I highly recommend the “Essence of Calculus” series by 3blue1brown, which provides a fantastic insight into how calculus works. Find here the chapter about derivatives:

Updating

Finally, the easy part. In the optimization stage, we replace the original values of our weights and biases. That happens on every run of the forward/backward propagation cycle as we approximate an accurate prediction.

$w = w – alpha dw$

$b = b – alpha db$

That means: take the previous weight value and replace it with a new weight, equal to the current weight minus the derivative of that weight times some scalar $alpha$.

Gradient descent

This whole process computes a single step of what we call the gradient descent, updating our weights and biases so that our model can further converge to an optimum state.

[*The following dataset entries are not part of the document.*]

-- ==== Sys2Proof/Certificates/Slice0/Obligations.lean ====
section
/-! DEFINITION. The statements made of the model. Each docstring names the rules of the spec it formalises; what rests on a
choice of the model says so. -/

open Sys2Proof Sys2Proof.Machine

/-! ## Decoding, encoding and the step -/

/-- The decoder reads every instruction back from the words the encoder writes for it, at every value of every operand,
whatever word follows one that takes no literal; a literal stands in a later slot of the bundle (R58, R59, R69 to R74). -/
def Obligations.DecodeEncodeAgree : Prop :=
  ∀ (i : Instr) (w : Word32) (lit : Option Word32) (next : Word32) (slot : Nat), i.encodable = true →
    encode i = some (w, lit) → (lit.isSome = true → slot < 3) → decodeInstr slot w (lit.getD next) = .ok i

/-- Every opcode R68 lists as unassigned is refused with ILLEGAL_OPCODE, in every slot and whatever the word's other fields
hold. -/
def Obligations.UnassignedOpcodesRefused : Prop :=
  ∀ (slot : Nat) (w next : Word32),
    let n := (rawWord w).op.toNat
    (0x5D ≤ n ∧ n ≤ 0x5F) ∨ (0x79 ≤ n ∧ n ≤ 0x7F) ∨ (0x9E ≤ n ∧ n ≤ 0x9F) ∨ (0xB9 ≤ n ∧ n ≤ 0xBF) ∨
      (0xCD ≤ n ∧ n ≤ 0xCF) ∨ (0xD6 ≤ n ∧ n ≤ 0xD7) ∨ (0xDB ≤ n ∧ n ≤ 0xDF) ∨ 0xE3 ≤ n →
    decodeInstr slot w next = .error .illegalOpcode

/-- Words written out from the spec's own tables decode to the instructions they stand for, one of each family (R69 to R74, with
the form tables of R240, R273, R295, R360 and R404): fields D, A and B hold operand codes (v1 0x01, v2 0x02, v3 0x03, s4 0x84,
s10 0x8A), and a literal follows, which slot 3 has no room for (R59). -/
def Obligations.SampleWordsDecode : Prop :=
  decodeInstr 1 0x00000000 0 = .ok .nop ∧
  decodeInstr 1 0x20010203 0 = .ok (.add 0x01 0x02 0x03) ∧
  decodeInstr 1 0x60010203 0 = .ok (.bmm 0x01 0x02 0x03) ∧
  decodeInstr 1 0x83018402 0 = .ok (.ld64 0x01 0x84 0x02) ∧
  decodeInstr 1 0xAA8A8400 0x00000005 = .ok (.lres 0x8A 0x84 0x00000005) ∧
  decodeInstr 3 0xAA8A8400 0x00000005 = .error .literalSlot ∧
  decodeInstr 1 0xB7008A93 0 = .ok (.mstage 0x00 0x8A 0x93) ∧
  decodeInstr 1 0xCA009594 0 = .ok (.arm 0x95 0x94) ∧
  decodeInstr 1 0xD0000804 0 = .ok (.wpush 0x08 0x04) ∧
  decodeInstr 1 0xD9070100 0 = .ok (.cksig 0x07 0x01) ∧
  decodeInstr 1 0xDA001234 0 = .ok (.tmark 0x1234) ∧
  decodeInstr 1 0xE18A0000 0 = .ok (.clkq 0x8A)

/-- A step runs the instruction at the program counter. With power, no act of the outside world and no event due, a path that
the scheduler offers, whose bundle is fetched, runs the instruction its slot decodes to, on the state in which that slot is
armed, and then the machine settles; a word the decoder refuses traps there. Outside acts come first, then due events; an
instruction already armed runs as itself. -/
def Obligations.StepRunsTheDecodedInstruction : Prop :=
  (∀ (s : State) (x : Seated) (ws : List Word32), s.mgmt.powered = true → s.issue = none → s.inputs = [] →
    (∀ d i rest, s.agenda = (d, i) :: rest → s.clock < d) → nextAct s = some (x, .ready ws) →
    (x.1.haltPending && x.1.held.isNone) = false → repeats x.1 x.2.1 = false →
    let iss := issueOf x.1 x.2.1 x.2.2 ws
    let s' : State := { (fetchBundle s x.1 x.2.2.pc).2 with issue := some iss }
    (∀ i, decodeInstr iss.slot iss.word iss.literal = .ok i → step s = settled (exec i s')) ∧
    (∀ c, decodeInstr iss.slot iss.word iss.literal = .error c → step s = .next (settleAll (decodeStop s' c)))) ∧
  (∀ (s : State) (i : Instr) (rest : List Instr), s.mgmt.powered = true → s.issue = none → s.inputs = i :: rest →
    step s = settled (exec i { s with inputs := rest })) ∧
  (∀ (s : State) (d : Nat) (i : Instr) (rest : List (Nat × Instr)), s.mgmt.powered = true → s.issue = none →
    s.inputs = [] → s.agenda = (d, i) :: rest → d ≤ s.clock → step s = settled (exec i { s with agenda := rest })) ∧
  (∀ (s : State) (iss : Issue) (i : Instr), s.mgmt.powered = true → s.issue = some iss →
    decodeInstr iss.slot iss.word iss.literal = .ok i → step s = settled (exec i s))

/-- No instruction and no event stops the machine. With a path behind the armed instruction every instruction answers a next
state, and every event answers one in every state: a fault of the device is a state in which its trap, record or status
stands (R1, R49). A step stops only without power: it faults exactly when the module has no power and the outside world does
not apply it, and then the reason is that (R437, R438). -/
def Obligations.EveryInstructionAnswersAndOnlyPowerStops : Prop :=
  (∀ (i : Instr) (s : State),
     ((env? s).isSome = true → ∃ t, exec i s = .next t) ∧ (encode i = none → ∃ t, exec i s = .next t)) ∧
  (∀ (s : State) (r : Fault), step s = .fault r ↔
     (r = .powerOff ∧ s.mgmt.powered = false ∧ Instr.powerOn ∉ s.inputs))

Gradient descent is the process of continuously moving closer and closer to an optimal solution. You may visualize yourself on a hill with your eyes closed, with the task of getting down the mountain. Gradient descent is like taking little steps towards the steepest direction downwards by feeling the small changes in the ground.

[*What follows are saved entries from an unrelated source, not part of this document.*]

/-! ## setBlock -/

@[simp] theorem State.setBlock_clock (b : Block) : (s.setBlock b).clock = s.clock := rfl
@[simp] theorem State.setBlock_counter (b : Block) : (s.setBlock b).counter = s.counter := rfl
@[simp] theorem State.setBlock_draws (b : Block) : (s.setBlock b).draws = s.draws := rfl
@[simp] theorem State.setBlock_owners (b : Block) : (s.setBlock b).owners = s.owners := rfl
@[simp] theorem State.setBlock_inputs (b : Block) : (s.setBlock b).inputs = s.inputs := rfl
@[simp] theorem State.setBlock_agenda (b : Block) : (s.setBlock b).agenda = s.agenda := rfl
@[simp] theorem State.setBlock_issue (b : Block) : (s.setBlock b).issue = s.issue := rfl
@[simp] theorem State.setBlock_waves (b : Block) : (s.setBlock b).waves = s.waves := rfl
@[simp] theorem State.setBlock_parts (b : Block) : (s.setBlock b).parts = s.parts := rfl
@[simp] theorem State.setBlock_cores (b : Block) : (s.setBlock b).cores = s.cores := rfl
@[simp] theorem State.setBlock_blocks (b : Block) :
    (s.setBlock b).blocks = s.blocks.map fun x => if x.lid == b.lid && x.bid == b.bid && x.run == b.run then b else x := rfl
@[simp] theorem State.setBlock_launches (b : Block) : (s.setBlock b).launches = s.launches := rfl
@[simp] theorem State.setBlock_ctxs (b : Block) : (s.setBlock b).ctxs = s.ctxs := rfl
@[simp] theorem State.setBlock_fns (b : Block) : (s.setBlock b).fns = s.fns := rfl
@[simp] theorem State.setBlock_ageInt (b : Block) : (s.setBlock b).ageInt = s.ageInt := rfl
@[simp] theorem State.setBlock_dram (b : Block) : (s.setBlock b).dram = s.dram := rfl
@[simp] theorem State.setBlock_scratch (b : Block) : (s.setBlock b).scratch = s.scratch := rfl
@[simp] theorem State.setBlock_weight (b : Block) : (s.setBlock b).weight = s.weight := rfl
@[simp] theorem State.setBlock_wsRefresh (b : Block) : (s.setBlock b).wsRefresh = s.wsRefresh := rfl
@[simp] theorem State.setBlock_tlb (b : Block) : (s.setBlock b).tlb = s.tlb := rfl
@[simp] theorem State.setBlock_l2 (b : Block) : (s.setBlock b).l2 = s.l2 := rfl
@[simp] theorem State.setBlock_l1 (b : Block) : (s.setBlock b).l1 = s.l1 := rfl
@[simp] theorem State.setBlock_classes (b : Block) : (s.setBlock b).classes = s.classes := rfl
@[simp] theorem State.setBlock_classCopies (b : Block) : (s.setBlock b).classCopies = s.classCopies := rfl
@[simp] theorem State.setBlock_mapGens (b : Block) : (s.setBlock b).mapGens = s.mapGens := rfl
@[simp] theorem State.setBlock_seals (b : Block) : (s.setBlock b).seals = s.seals := rfl
@[simp] theorem State.setBlock_pins (b : Block) : (s.setBlock b).pins = s.pins := rfl
@[simp] theorem State.setBlock_scopePins (b : Block) : (s.setBlock b).scopePins = s.scopePins := rfl
@[simp] theorem State.setBlock_bindings (b : Block) : (s.setBlock b).bindings = s.bindings := rfl
@[simp] theorem State.setBlock_openPhases (b : Block) : (s.setBlock b).openPhases = s.openPhases := rfl
@[simp] theorem State.setBlock_atomics (b : Block) : (s.setBlock b).atomics = s.atomics := rfl
@[simp] theorem State.setBlock_heldSectors (b : Block) : (s.setBlock b).heldSectors = s.heldSectors := rfl
@[simp] theorem State.setBlock_atomicLog (b : Block) : (s.setBlock b).atomicLog = s.atomicLog := rfl
@[simp] theorem State.setBlock_domains (b : Block) : (s.setBlock b).domains = s.domains := rfl
@[simp] theorem State.setBlock_haloWindows (b : Block) : (s.setBlock b).haloWindows = s.haloWindows := rfl
@[simp] theorem State.setBlock_haloSent (b : Block) : (s.setBlock b).haloSent = s.haloSent := rfl
@[simp] theorem State.setBlock_linksLost (b : Block) : (s.setBlock b).linksLost = s.linksLost := rfl
@[simp] theorem State.setBlock_haloAnswers (b : Block) : (s.setBlock b).haloAnswers = s.haloAnswers := rfl
@[simp] theorem State.setBlock_haloAsked (b : Block) : (s.setBlock b).haloAsked = s.haloAsked := rfl
@[simp] theorem State.setBlock_facesWaiting (b : Block) : (s.setBlock b).facesWaiting = s.facesWaiting := rfl
@[simp] theorem State.setBlock_dmaWaiting (b : Block) : (s.setBlock b).dmaWaiting = s.dmaWaiting := rfl
@[simp] theorem State.setBlock_streams (b : Block) : (s.setBlock b).streams = s.streams := rfl
@[simp] theorem State.setBlock_collected (b : Block) : (s.setBlock b).collected = s.collected := rfl
@[simp] theorem State.setBlock_haltRefusals (b : Block) : (s.setBlock b).haltRefusals = s.haltRefusals := rfl
@[simp] theorem State.setBlock_groves (b : Block) : (s.setBlock b).groves = s.groves := rfl
@[simp] theorem State.setBlock_canopy (b : Block) : (s.setBlock b).canopy = s.canopy := rfl
@[simp] theorem State.setBlock_power (b : Block) : (s.setBlock b).power = s.power := rfl
@[simp] theorem State.setBlock_mgmt (b : Block) : (s.setBlock b).mgmt = s.mgmt := rfl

Check this link from ML Cheatsheet to read more about it.

Loop

If all this makes sense, you will know that we need a loop somewhere to do this repeatedly until getting our answer. That is where we are going to get creative. But let us not get ahead of ourselves and try now to implement all this in GLSL.

Implementation

Let us build all these steps one by one in our shader. First and foremost, we must make sure we correctly have our data representation on the pixel level. We know that the input data is a vector with shape (2, 1), so we can use a vec2 to store this data. Our class is a single value, so we can use a float to store it.

We should proceed to initialize our parameters with some arbitrary values. I have created a uniform numExamples for the (surprise, surprise) number of examples, which will come in handy afterward:

float m = int(numExamples); 
vec2 w = vec2(0.001); // Initialise weights
float b = 0.0; // Initialise bias

Next, we define the activation function for our classifier:

float sigmoid(float z) {
    return 1. / (1. + exp(-z));
}

And proceed to compute our forward propagation:

// Forward propagation
float z = dot(w, x) + b;
float a = sigmoid(z);

Notice that our implementation performs directly the dot product of the vectors $w$ and $x$, even though our formula said to perform the dot product with a transpose of the matrix $W$:

$z = W^{T}x + b$

We take the transpose in the latter case so that the dot product operation is possible. $W$ with dimensions (2, 1) and $x$ with dimensions (2,1), are not “compatible”, since their axes are not aligned. The rule is that the number of columns in the first matrix must be equal to the number of rows in the second vector or matrix. If we transpose we get dimensions (1, 2), which can be used to compute the dot product with $x$ resulting in a matrix of dimensions (1, 1).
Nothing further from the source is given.